5.                                Pour ces motifs, le recours doit être rejeté et la décision du SDT confirmée. La recourante, qui succombe, supportera les frais du recours (art. 49 al. 1 de la loi vaudoise du 28 octobre 2008 sur la procédure administrative [LPA-VD; RSV 173.36]). Le SDT n’a pas droit à l’allocation de dépens (art. 52 et 56 al. 3 LPA-VD) et la municipalité n’a pas recouru aux services d’un mandataire professionnel. Il ne lui sera donc pas alloué de dépens.

Par ces motifs
la Cour de droit administratif et public
du Tribunal cantonal
arrête:

I.                                   Le recours est rejeté.

II.                                 Les décisions du Service du développement territorial du 5 octobre 2011 et de la municipalité de Bex du 18 octobre 2011 sont confirmées.

III.                                Un émolument de 2'500 (deux mille cinq cents) francs est mis à la charge de la recourante.

IV.                              Il n'est pas alloué de dépens.

 

Lausanne, le 9 mai 2012

 

La présidente:                                                                                           La greffière:


 

 

 

                                                                                                                 

Le présent arrêt est communiqué aux destinataires de l'avis d'envoi ci-joint ainsi qu’à l’OFDT.

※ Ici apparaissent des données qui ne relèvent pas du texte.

/-- Marks the 64 KiB blocks of a range dirty while the joining unit copies regions (R357). -/
def markDirty (s : State) (a len : Nat) : State :=
  if s.pair.role = 3 ∧ s.pair.joinStep = 3 ∧ len ≠ 0 then
    let bs := (List.range ((a + len - 1) / 65536 - a / 65536 + 1)).map (fun i => a / 65536 + i)
    { s with pair := { s.pair with dirty := s.pair.dirty ++ bs.filter (fun b => !s.pair.dirty.contains b) } }
  else s

/-- The containers in the store by tile: which of the tile's three (0 stored, 1 arriving, 2 frozen), granule, length. -/
def containers (s : State) : List (Tile × Nat × Nat × Nat) :=
  s.print.tiles.flatMap (fun t =>
    (if t.length = 0 then [] else [(t, 0, t.gran, t.length)]) ++
      (match t.arriving with | some a => [(t, 1, a.1, a.2.1)] | none => []) ++
      (match t.frozen with | some f => [(t, 2, f.1, f.2.1)] | none => []))

/-- Inserts a container in the order of granules. -/
def insertCont (c : Tile × Nat × Nat × Nat) : List (Tile × Nat × Nat × Nat) → List (Tile × Nat × Nat × Nat)
  | [] => [c]
  | d :: r => if c.2.2.1 ≤ d.2.2.1 then c :: d :: r else d :: insertCont c r

/-- Moves one container to granule `g`. -/
def moveCont (s : State) (c : Tile × Nat × Nat × Nat) (g : Nat) : State :=
  match findTile s c.1.job c.1.plane c.1.x c.1.y with
  | none => s
  | some t =>
    let s := writeMem (markDirty s (granAddr s g) c.2.2.2) (granAddr s g)
      (memRead s.dram.mem (granAddr s c.2.2.1) c.2.2.2)
    setTile s (if c.2.1 = 0 then { t with gran := g }
      else if c.2.1 = 1 then { t with arriving := t.arriving.map (fun a => (g, a.2)) }
      else { t with frozen := t.frozen.map (fun f => (g, f.2)) })

/-- Moves all containers together, lowest granule first, so that the free granules of the store form one range. -/
def compactStore (s : State) : State :=
  (((containers s).foldr insertCont []).foldl (fun x c => (moveCont x.1 c x.2, x.2 + grans c.2.2.2)) (s, 0)).1

/-- The store with a range for `n` granules, and where it starts. DESIGN CHOICE (log 43): R94 refuses only for want of
space, so when the free granules do not adjoin, the containers are first moved together. -/
def placeStore (s : State) (n : Nat) : Option (Nat × State) :=
  match firstFit (granUse s) n (storeSize s / 256) with
  | some g => some (g, s)
  | none => (firstFit (granUse (compactStore s)) n (storeSize s / 256)).map (fun g => (g, compactStore s))

/-- `bytes` more of a job's tiles fit: within its quota, or, for a job that reserves nothing, in the part of the store that
no job has reserved and no tile holds (R94, R511). -/
def jobFits (s : State) (j : Job) (bytes : Nat) : Bool :=
  if j.quota = 0 then decide (bytes ≤ storeFree s) else decide (j.alloc + bytes ≤ j.quota)

/-! ### Faults of tiles -/

/-- Detail words of a tile fault (04). -/
def tileDetail (t : Tile) : List Nat := [t.job, t.plane, t.x, t.y % 2 ^ 32]

/-- Records a tile fault of class B. -/
def tileFault (s : State) (t : Tile) (code evBit : Nat) (at? : Option (Nat × Int)) : State :=
  faultAt (ev s pgFirn evBit) code 1 pgFirn t.plane (tileDetail t) at?

/-! ### Jobs (R511, R102, R107) -/

/-- Descriptor ranges in use. -/
def descUse (s : State) : List (Nat × Nat) := s.print.jobs.map (fun j => (j.descBase, j.descs))

/-- JOB_DEFINE of a journalled entry. -/
def jobDefine (s : State) (slot : Nat) (e : JEntry) : State :=
  let p := e.entry
  let mask := eParam p 0 1
  let hi := bitOf (eParam p 1 1) 0
  let width := eParam p 4 4
  let len := eParam p 8 6
  let rep := eParam p 0x10 6
  let quota := eParam p 0x18 4 * 2 ^ 20
  let rows := tileRows len rep (rdf s (ra pgFirn 0x58) 15 0)
  let j : Job :=
    { number := eJob p, mask := mask, dpi1200 := hi, width := width, length := len, repeatLen := rep, quota := quota,
      alloc := 0, descBase := 0, descRows := rows, ringBase := 0, started := false, startSlot := none, held := false,
      mode := 0, arg := 0 }
  if (findJob s (eJob p)).isSome = true ∨ mask = 0 ∨ width = 0 ∨ (if hi then 131072 else 65536) < width ∨
      rep % 16 ≠ 0 then finishStatus s slot stBadParam
  else if storeFree s < quota then finishStatus s slot stNoSpace
  else match firstFit (descUse s) (j.planes * j.across * rows) (descCount s) with
    | none => finishStatus s slot stNoSpace
    | some b => finish (setJob s { j with descBase := b }) slot stOk quota 0 [] 0

/-- JOB_DEFINE (R88, R90, R102, R511). -/
def execJobDefine (slot : Nat) (s : State) : Host.Outcome State Fault Refusal :=
  .next <| onEntry s slot 0x10 (fun s e => jobDefine s slot e)

/-- Addresses of PIN.OWN_THAWe. -/
def ownThaw (e : Nat) : Nat := ra pgPin (0x100 + 4 * e)
def thawOwner (s : State) (e : Nat) : Nat := rdf s (ownThaw e) 3 0

/-- THAW.PRINT_HELD follows the owners. -/
def syncHeld (s : State) : State :=
  wr s (ra pgThaw 0x50) ((List.range 24).filter (fun e => thawOwner s e == 1)).length

/-- Engines that PRINT holds. -/
def printHeld (s : State) : Nat := ((List.range 24).filter (fun e => thawOwner s e == 1)).length

/-- Claims free engines for PRINT in ascending order, up to PRINT_ENGINES (R107). -/
def claimPrint (s : State) : State :=
  syncHeld ((List.range 24).foldl (fun s e =>
    if thawOwner s e = 0 ∧ printHeld s < rdf s (ra pgThaw 0x40) 4 0 then wrf s (ownThaw e) 3 0 1 else s) s)

/-- Releases the PRINT engines when no job is defined (R107). -/
def releasePrint (s : State) : State :=
  if s.print.jobs.isEmpty then
    syncHeld ((List.range 24).foldl (fun s e => if thawOwner s e = 1 then wrf s (ownThaw e) 3 0 0 else s) s)
  else s

/-- Marks an engine as working or idle: THAW.BUSY and IN_USE. -/
def engineBusy (s : State) (e : Nat) (on : Bool) : State :=
  wrf (wrf s (ra pgThaw 0x48) e e (b2n on)) (ownThaw e) 31 31 (b2n on)

/-- Ends a job's commands that wait: JOB_START that is armed, and TILE_PUTs in progress (status ABORTED). -/
def abortJob (s : State) (job : Nat) : State :=
  s.host.journal.foldl (fun s x =>
    if eJob x.2.entry = job ∧ x.2.state = 1 ∧ (eOpcode x.2.entry = 0x11 ∨ eOpcode x.2.entry = 0x18) then
      finishStatus s x.1 stAborted else s) s

/-- Bars of a job: the bars of its planes that print or are armed for it. -/
def jobBars (s : State) (job : Nat) : List Nat :=
  (List.range 8).filter (fun b => ((getBar s b).printing || (getBar s b).armed || (getBar s b).stopping) &&
    (getBar s b).job == job)

/-- JOB_RELEASE of a journalled entry: bars of the job stop, and its number, reservation, tiles, allocations and
descriptors are freed. -/
def jobRelease (s : State) (slot : Nat) (e : JEntry) : State :=
  match findJob s (eJob e.entry) with
  | none => finishStatus s slot stBadParam
  | some j =>
    let s := stopBars s (jobBars s j.number)
    let s := abortJob s j.number
    let s := (s.print.tiles.filter (fun t => t.job == j.number)).foldl
      (fun s t => markDirty s (granAddr s t.gran) t.length) s
    let s := { s with print := { s.print with
        jobs := s.print.jobs.filter (fun x => x.number != j.number),
        tiles := s.print.tiles.filter (fun t => t.job != j.number),
        thawQueue := s.print.thawQueue.filter (fun q => q.2.1 != j.number) } }
    finish (releasePrint s) slot stOk (jobTakes j) 0 [] 0

/-- JOB_RELEASE (R106, R107, R511, R512). -/
def execJobRelease (slot : Nat) (s : State) : Host.Outcome State Fault Refusal :=
  .next <| onEntry s slot 0x13 (fun s e => jobRelease s slot e)

/-! ### Arrival (R74, R94 to R98) -/

/-- A tile of which nothing has arrived. -/
def newTile (job plane x y : Nat) : Tile :=
  { job := job, plane := plane, x := x, y := y, state := 0, storedFmt := false, pinned := false, refrozen := false,
    recovered := false, gran := 0, length := 0, compLen := 0, size := 0, storeCrc := 0, contentCrc := 0, slot := 0,
    storageCrc := 0, lastErr := 0, arriving := none, recovery := 0, retried := false, avoid := 24, absent := [],
    failed := [], lateSeen := false, fetchLate := false, frozen := none, blankAt := none }

/-- A tile, or one of which nothing has arrived. -/
def tileOr (s : State) (job plane x y : Nat) : Tile := (findTile s job plane x y).getD (newTile job plane x y)

/-- Where a tile named in a command lies (R74, R103). -/
inductive Place where
  | inside | outside | beyondRing
deriving DecidableEq, Repr

/-- The checks of R74 on the tile that an entry names. -/
def placeOf (j : Job) (plane x y : Nat) : Place :=
  if bitOf j.mask plane = false ∨ j.across ≤ x then .outside
  else if j.openEnded then
    (if y < j.ringBase then .outside else if j.ringBase + j.descRows ≤ y then .beyondRing else .inside)
  else if y < j.descRows then .inside else .outside

/-- Changes the bytes a job has allocated. -/
def jobAlloc (s : State) (job : Nat) (f : Nat → Nat) : State :=
  match findJob s job with
  | some j => setJob s { j with alloc := f j.alloc }
  | none => s

/-- Discards what has arrived of a container: its allocation is freed, and a tile that was PARTIAL becomes ABSENT (R95,
R96, R98). -/
def discardArriving (s : State) (t : Tile) : State :=
  match t.arriving with
  | some a =>
    let s := markDirty s (granAddr s a.1) a.2.1
    let s := jobAlloc s t.job (fun n => n - 256 * grans a.2.1)
    if t.state = 1 then setTile s { t with state := 0, arriving := none } else setTile s { t with arriving := none }
  | none => s

/-- The throttle level and whether throttled work may begin in the present slot (R436). -/
def mayThrottled (s : State) : Bool := decide (ptTotalNs s / 128000 % 8 < 8 - s.power.level)

/-- The thaw line of tile row y lies more than 2 x THAW.DIST contone lines beyond the build line of its bar (R436). -/
def farTile (s : State) (j : Job) (plane y : Nat) : Bool :=
  let br := getBar s plane
  printing s plane && br.job == j.number &&
    decide (((buildLineI s plane).toNat / j.u) + 3 * cmf s (ra pgThaw 0x44) 13 0 < 16 * y)

/-- TILE_PUT of a journalled entry: its checks, the allocation of the first fragment, and the start of the store. The
throttle does not hold it back while a partner stores the tile at the same line (R99). DESIGN CHOICE (log 40): a fragment
of no bytes completes with BAD_PARAM. -/
def tilePut (s : State) (slot : Nat) (e : JEntry) : State :=
  let p := e.entry
  let total := eParam p 0 4
  let ofs := eParam p 4 4
  let plane := eParam p 8 1 % 8
  let x := eParam p 9 1 % 64
  let y := eParam p 0xC 6
  match findJob s (eJob p) with
  | none => finishStatus s slot stBadParam
  | some j =>
    match placeOf j plane x y with
    | .outside => finishStatus s slot stBadParam
    | .beyondRing => finishStatus (ev s pgFirn 11) slot stNoSpace
    | .inside =>
      let t := tileOr s j.number plane x y
      let otherLength := match t.arriving with
        | some a => a.2.1 != total || a.2.2.1 != e.session
        | none => false
      if dataInside e = false ∨ (onRing e = true ∧ 40960 < eDataLen p) ∨ 40960 < total ∨ total < ofs + eDataLen p ∨
          eDataLen p = 0 ∨ 3 ≤ t.state ∨ otherLength = true then finishStatus s slot stBadParam
      else if farTile s j plane y = true ∧ mayThrottled s = false ∧ partnered s = false then s
      else if t.arriving.isSome then setEntry s slot { e with state := 1 }
      else
        match (if jobFits s j (256 * grans total) then placeStore s (grans total) else none) with
        | none => finishStatus s slot stNoSpace
        | some (g, s) =>
          let s := jobAlloc s j.number (fun n => n + 256 * grans total)
          let t := tileOr s j.number plane x y
          let s := setTile s { t with state := if t.state = 0 then 1 else t.state,
                                      arriving := some (g, total, e.session, []) }
          setEntry s slot { e with state := 1 }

Il peut faire l'objet, dans les trente jours suivant sa notification, d'un recours au Tribunal fédéral. Le recours en matière de droit public s'exerce aux conditions des articles 82 ss de la loi du 17 juin 2005 sur le Tribunal fédéral (LTF - RS 173.110), le recours constitutionnel subsidiaire à celles des articles 113 ss LTF. Le mémoire de recours doit être rédigé dans une langue officielle, indiquer les conclusions, les motifs et les moyens de preuve, et être signé. Les motifs doivent exposer succinctement en quoi l’acte attaqué viole le droit. Les pièces invoquées comme moyens de preuve doivent être jointes au mémoire, pour autant qu’elles soient en mains de la partie; il en va de même de la décision attaquée.